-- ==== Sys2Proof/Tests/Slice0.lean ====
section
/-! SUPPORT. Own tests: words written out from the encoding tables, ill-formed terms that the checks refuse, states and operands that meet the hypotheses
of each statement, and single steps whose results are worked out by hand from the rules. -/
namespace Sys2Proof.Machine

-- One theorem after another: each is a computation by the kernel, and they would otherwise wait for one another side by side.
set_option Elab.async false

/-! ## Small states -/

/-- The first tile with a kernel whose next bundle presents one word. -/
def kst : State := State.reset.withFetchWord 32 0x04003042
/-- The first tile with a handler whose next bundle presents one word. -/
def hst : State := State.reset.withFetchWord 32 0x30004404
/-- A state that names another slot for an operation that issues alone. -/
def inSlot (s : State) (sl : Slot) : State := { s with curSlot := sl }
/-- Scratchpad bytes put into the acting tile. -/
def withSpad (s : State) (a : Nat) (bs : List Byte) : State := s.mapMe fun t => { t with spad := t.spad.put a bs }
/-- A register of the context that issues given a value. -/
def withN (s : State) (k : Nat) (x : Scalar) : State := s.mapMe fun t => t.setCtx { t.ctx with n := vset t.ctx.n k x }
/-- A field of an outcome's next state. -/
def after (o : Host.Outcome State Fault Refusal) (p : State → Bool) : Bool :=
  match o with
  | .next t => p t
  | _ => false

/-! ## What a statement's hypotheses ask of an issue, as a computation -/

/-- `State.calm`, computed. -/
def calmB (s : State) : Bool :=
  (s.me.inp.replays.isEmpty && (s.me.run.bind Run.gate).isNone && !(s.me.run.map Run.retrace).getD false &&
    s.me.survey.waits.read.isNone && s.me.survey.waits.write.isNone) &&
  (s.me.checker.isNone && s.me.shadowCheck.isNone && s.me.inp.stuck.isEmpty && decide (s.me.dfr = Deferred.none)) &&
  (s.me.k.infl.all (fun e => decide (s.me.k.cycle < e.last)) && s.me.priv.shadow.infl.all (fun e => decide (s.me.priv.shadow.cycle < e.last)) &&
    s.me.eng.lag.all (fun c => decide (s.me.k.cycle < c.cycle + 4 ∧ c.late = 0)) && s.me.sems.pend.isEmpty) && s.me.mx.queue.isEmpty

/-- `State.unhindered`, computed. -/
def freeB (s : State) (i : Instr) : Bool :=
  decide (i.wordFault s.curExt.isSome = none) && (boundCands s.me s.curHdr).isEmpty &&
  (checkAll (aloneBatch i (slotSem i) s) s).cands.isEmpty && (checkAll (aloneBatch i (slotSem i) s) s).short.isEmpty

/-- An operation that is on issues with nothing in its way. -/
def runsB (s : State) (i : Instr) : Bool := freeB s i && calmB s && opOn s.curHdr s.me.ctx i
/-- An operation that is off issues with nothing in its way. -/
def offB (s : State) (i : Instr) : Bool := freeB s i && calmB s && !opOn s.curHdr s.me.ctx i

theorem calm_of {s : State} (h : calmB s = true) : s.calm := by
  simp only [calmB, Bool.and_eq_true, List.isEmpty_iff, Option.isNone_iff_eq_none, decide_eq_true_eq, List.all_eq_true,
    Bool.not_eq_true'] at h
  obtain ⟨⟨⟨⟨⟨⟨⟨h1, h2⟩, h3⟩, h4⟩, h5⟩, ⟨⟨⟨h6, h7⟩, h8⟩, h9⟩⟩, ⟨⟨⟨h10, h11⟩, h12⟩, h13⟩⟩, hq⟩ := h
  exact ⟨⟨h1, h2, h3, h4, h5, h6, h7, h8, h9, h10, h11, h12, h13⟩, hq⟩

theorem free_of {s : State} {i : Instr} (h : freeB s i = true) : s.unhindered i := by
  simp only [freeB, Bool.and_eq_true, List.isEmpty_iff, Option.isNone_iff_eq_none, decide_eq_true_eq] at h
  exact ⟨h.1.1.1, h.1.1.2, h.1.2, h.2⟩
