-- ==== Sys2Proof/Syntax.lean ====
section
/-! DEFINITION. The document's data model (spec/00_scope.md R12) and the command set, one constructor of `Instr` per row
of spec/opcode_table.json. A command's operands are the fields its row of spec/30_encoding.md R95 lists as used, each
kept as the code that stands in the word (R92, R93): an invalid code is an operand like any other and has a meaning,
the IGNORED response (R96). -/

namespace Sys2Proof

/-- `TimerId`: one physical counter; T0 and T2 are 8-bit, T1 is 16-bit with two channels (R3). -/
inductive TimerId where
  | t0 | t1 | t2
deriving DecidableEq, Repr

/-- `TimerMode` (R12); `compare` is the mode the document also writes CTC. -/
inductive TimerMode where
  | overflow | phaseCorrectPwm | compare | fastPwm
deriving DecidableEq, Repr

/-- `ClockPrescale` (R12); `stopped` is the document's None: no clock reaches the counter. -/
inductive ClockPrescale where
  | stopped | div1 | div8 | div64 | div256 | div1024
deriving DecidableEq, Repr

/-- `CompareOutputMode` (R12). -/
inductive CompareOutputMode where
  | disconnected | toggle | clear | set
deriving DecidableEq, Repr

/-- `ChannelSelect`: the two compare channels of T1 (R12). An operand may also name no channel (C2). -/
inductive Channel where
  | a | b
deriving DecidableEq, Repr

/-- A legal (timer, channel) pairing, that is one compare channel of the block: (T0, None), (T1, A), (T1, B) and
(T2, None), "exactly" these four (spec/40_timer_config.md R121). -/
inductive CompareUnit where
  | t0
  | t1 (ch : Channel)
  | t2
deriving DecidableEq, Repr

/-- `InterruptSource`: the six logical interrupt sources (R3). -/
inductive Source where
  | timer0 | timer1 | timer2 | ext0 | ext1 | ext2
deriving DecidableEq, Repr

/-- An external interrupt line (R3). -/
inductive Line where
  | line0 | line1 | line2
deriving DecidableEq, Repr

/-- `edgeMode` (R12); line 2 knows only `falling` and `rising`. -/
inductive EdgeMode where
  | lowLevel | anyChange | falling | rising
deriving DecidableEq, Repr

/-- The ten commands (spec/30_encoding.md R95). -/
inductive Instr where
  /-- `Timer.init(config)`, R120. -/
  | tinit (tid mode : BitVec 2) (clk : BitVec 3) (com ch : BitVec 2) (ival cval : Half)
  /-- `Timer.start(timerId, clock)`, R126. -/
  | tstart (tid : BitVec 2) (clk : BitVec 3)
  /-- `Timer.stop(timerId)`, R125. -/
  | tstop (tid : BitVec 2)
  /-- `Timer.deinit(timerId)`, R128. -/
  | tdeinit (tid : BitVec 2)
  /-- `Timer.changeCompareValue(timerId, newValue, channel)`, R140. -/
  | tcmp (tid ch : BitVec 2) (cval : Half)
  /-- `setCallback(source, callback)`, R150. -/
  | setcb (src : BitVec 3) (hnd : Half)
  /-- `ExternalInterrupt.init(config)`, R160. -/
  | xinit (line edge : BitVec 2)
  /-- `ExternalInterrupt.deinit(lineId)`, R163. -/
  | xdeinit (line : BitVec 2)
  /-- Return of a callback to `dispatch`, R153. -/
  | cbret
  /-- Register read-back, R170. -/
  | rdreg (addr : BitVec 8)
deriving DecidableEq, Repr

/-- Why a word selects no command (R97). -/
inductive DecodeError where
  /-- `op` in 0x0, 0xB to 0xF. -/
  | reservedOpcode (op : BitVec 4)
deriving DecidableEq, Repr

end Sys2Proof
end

__________

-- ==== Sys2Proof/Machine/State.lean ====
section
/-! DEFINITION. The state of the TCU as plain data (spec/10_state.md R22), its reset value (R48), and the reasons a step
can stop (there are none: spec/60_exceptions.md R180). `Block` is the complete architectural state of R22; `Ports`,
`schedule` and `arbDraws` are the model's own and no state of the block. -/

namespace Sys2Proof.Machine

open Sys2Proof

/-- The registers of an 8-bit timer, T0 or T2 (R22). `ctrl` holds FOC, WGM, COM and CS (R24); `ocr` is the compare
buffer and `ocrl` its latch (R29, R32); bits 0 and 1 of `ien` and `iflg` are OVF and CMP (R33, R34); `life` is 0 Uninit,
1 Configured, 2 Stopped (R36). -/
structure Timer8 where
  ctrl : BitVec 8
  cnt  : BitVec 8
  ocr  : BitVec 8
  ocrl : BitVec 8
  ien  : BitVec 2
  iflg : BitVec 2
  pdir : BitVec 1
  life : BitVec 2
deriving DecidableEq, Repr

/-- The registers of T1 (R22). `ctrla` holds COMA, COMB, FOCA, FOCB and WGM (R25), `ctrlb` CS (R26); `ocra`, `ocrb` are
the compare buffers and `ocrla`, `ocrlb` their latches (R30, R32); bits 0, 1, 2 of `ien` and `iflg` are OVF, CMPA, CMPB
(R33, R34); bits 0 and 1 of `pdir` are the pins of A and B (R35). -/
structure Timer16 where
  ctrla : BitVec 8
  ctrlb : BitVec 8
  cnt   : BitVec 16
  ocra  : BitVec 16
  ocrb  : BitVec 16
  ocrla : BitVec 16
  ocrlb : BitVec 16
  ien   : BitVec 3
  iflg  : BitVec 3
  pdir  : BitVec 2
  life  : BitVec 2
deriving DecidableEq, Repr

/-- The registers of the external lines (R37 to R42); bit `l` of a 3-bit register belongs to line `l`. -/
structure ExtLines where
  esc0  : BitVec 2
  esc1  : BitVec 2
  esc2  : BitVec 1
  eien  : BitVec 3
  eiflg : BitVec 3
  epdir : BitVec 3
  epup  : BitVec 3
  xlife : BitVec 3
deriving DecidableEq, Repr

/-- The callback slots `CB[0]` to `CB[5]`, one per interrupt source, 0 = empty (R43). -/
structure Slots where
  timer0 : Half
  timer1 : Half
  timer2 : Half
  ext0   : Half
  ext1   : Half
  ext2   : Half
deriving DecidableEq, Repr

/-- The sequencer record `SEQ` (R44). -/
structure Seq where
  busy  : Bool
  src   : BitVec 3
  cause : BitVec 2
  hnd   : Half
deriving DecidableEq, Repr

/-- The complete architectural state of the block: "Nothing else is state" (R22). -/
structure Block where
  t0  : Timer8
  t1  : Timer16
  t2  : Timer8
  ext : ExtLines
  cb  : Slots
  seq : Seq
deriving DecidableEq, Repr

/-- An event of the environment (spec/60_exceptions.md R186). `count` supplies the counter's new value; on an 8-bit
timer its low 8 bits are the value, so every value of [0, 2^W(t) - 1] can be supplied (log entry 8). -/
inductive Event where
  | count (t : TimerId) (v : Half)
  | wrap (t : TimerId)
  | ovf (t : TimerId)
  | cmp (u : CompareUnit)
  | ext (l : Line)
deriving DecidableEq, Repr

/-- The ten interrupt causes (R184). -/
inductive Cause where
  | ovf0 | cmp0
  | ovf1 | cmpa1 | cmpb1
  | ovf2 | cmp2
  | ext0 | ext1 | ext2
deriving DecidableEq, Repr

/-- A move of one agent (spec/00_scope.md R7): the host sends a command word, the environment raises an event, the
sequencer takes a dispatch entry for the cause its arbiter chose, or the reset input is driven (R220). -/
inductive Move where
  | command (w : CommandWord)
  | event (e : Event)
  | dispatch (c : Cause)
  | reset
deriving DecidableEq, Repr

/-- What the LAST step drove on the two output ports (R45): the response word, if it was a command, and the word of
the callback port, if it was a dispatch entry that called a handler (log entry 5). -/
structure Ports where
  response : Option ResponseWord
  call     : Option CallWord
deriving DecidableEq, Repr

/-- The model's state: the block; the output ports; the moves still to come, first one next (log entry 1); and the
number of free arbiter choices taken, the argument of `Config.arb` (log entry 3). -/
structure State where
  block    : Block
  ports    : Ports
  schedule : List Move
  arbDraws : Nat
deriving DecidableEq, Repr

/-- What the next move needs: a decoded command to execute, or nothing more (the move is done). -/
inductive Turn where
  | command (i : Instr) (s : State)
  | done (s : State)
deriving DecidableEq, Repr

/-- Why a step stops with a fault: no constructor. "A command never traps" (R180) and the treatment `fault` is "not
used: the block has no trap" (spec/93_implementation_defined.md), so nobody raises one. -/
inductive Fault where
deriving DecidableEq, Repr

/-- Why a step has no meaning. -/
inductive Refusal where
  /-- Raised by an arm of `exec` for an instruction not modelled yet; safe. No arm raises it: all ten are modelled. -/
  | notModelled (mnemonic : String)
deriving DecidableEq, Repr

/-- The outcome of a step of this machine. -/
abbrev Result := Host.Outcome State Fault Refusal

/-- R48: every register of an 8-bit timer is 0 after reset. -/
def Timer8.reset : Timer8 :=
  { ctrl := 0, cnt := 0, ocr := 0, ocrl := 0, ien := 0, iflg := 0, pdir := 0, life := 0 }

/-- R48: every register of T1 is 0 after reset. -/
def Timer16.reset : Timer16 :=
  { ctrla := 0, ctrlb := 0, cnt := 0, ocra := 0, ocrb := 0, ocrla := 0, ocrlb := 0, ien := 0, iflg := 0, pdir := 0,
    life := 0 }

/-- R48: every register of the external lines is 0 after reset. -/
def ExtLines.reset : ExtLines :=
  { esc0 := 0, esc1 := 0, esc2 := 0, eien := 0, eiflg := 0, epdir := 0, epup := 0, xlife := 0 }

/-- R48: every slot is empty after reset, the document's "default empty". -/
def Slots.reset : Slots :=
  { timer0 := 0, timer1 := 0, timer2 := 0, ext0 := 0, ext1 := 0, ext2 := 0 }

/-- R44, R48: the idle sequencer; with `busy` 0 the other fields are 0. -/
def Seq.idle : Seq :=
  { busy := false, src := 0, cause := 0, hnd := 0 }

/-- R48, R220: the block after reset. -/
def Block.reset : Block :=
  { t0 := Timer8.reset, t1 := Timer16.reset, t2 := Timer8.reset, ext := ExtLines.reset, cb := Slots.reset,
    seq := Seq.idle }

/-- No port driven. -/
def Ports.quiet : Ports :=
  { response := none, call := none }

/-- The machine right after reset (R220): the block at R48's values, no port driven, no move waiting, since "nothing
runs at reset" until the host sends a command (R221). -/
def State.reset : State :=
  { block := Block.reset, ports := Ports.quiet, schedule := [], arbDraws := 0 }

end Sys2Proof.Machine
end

__________

* WORK REQUEST: Please find each line in the records above that holds the word "calmB", and copy it.

* TASK RESULT:
def calmB (s : State) : Bool :=
def runsB (s : State) (i : Instr) : Bool := freeB s i && calmB s && opOn s.curHdr s.me.ctx i
def offB (s : State) (i : Instr) : Bool := freeB s i && calmB s && !opOn s.curHdr s.me.ctx i
theorem calm_of {s : State} (h : calmB s = true) : s.calm := by
  simp only [calmB, Bool.and_eq_true, List.isEmpty_iff, Option.isNone_iff_eq_none, decide_eq_true_eq, List.all_eq_true,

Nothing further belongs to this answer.